Collected data entries:
____
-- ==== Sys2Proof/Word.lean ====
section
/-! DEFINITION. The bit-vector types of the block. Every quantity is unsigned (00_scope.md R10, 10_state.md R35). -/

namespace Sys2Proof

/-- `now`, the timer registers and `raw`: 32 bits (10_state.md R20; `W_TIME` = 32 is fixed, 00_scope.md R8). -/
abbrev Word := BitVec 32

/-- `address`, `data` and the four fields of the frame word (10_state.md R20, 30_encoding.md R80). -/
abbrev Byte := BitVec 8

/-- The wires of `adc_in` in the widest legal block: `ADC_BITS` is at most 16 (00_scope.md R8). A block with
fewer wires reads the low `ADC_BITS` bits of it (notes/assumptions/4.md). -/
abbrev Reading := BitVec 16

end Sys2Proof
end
____
#### GOAL OF THE EXERCISE:
Copy all data exactly, start to finish.

#### TASK RESPONSE:
-- ==== Sys2Proof/Word.lean ====
section
/-! DEFINITION. The bit-vector types of the block. Every quantity is unsigned (00_scope.md R10, 10_state.md R35). -/

namespace Sys2Proof

/-- `now`, the timer registers and `raw`: 32 bits (10_state.md R20; `W_TIME` = 32 is fixed, 00_scope.md R8). -/
abbrev Word := BitVec 32

/-- `address`, `data` and the four fields of the frame word (10_state.md R20, 30_encoding.md R80). -/
abbrev Byte := BitVec 8

/-- The wires of `adc_in` in the widest legal block: `ADC_BITS` is at most 16 (00_scope.md R8). A block with
fewer wires reads the low `ADC_BITS` bits of it (notes/assumptions/4.md). -/
abbrev Reading := BitVec 16

end Sys2Proof
end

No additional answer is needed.